(this is a follow up to the April 2026 #wikimedia-cloud IRC discussion )
Looking at T215858: Plan a replacement for wiki replicas that is better suited to typical OLAP use cases than the MediaWiki OLTP schema I believe we will never be able to create a new "grand schema".
Basically I believe that
We figure out who needs what, make good schemas,
can never be done properly and in finite time.
But we should be able to have an environment where requests like T414199: Add datetime versions of timestamp fields to Wikireplica databases could be implemented gradually and step by step.
Therefore what I would propose is to have a possibility to create custom views which can be based on the replica database. Basically some writable database that has easy access to the replica data. Some views could be materialized if needed.
This is explicitly for normalized data (unlike T204950: Public Edit Data Lake: Mediawiki history snapshots available in SQL data store to cloud (labs) users) although some inspirations can be drawn from the data lake efforts definitely.
Data stewarding?
Managing those views could be a challenge, for example it would be great that we de-duplicate certain views into one concept, so we might need some data stewards working on that. Even then, I believe a framework that allows the creativity of tool authors to grow is better than the current state of "this is technically not possible right now".
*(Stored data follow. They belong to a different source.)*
-- ==== Sys2Proof/Syntax.lean ====
section
/-! DEFINITION. The commands of the device: one constructor for each row of spec/opcode_table.json, in the table's order,
with what the row's step takes from outside: the lane or driver die it happens at, the values software writes, and what the
part measures or receives there. -/

namespace Sys2Proof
We might want to try to replicate some data into our own non-WMF infra and experiment with this and we might report our progress here if desired.
Example use cases
Some use cases right off my table, in no particular order
- https://quarry.wmcloud.org/query/102749 - we are right now starting to add more CTE's to this query. Some of those could become reusable views.
- We might try to integrate another report from this Java code - in the end, there is no reason why this and other bots could not re-use a view that holds our "business definition" of the data we need (in this case some kind of activity streak).
- I have also another need to work much closer with the geographical coordinate data from the Wikidata coordinate location property (P626) which would probably require that those data are replicated into PostgreSQL and PostGIS, ideally integrated with some OpenStreetMap data for further analytics.
- If I get this into PostgreSQL due to the above (PostGIS), I might as well use built in notifications instead of Kafka.
- Some tools not covered by Abandoned tool policy such as outreachdashboard and petscan could contribute to the writable schema as well as long as their public data are concerned (via replicating to the new DB or something).
(not all of the above need to fit into this task of course)
If we find more and more tools to agree on certain common views, this could be a major step forward.
I wouldn't focus exclusively on online analytics processing here if we can, just opening up potential analytical use cases.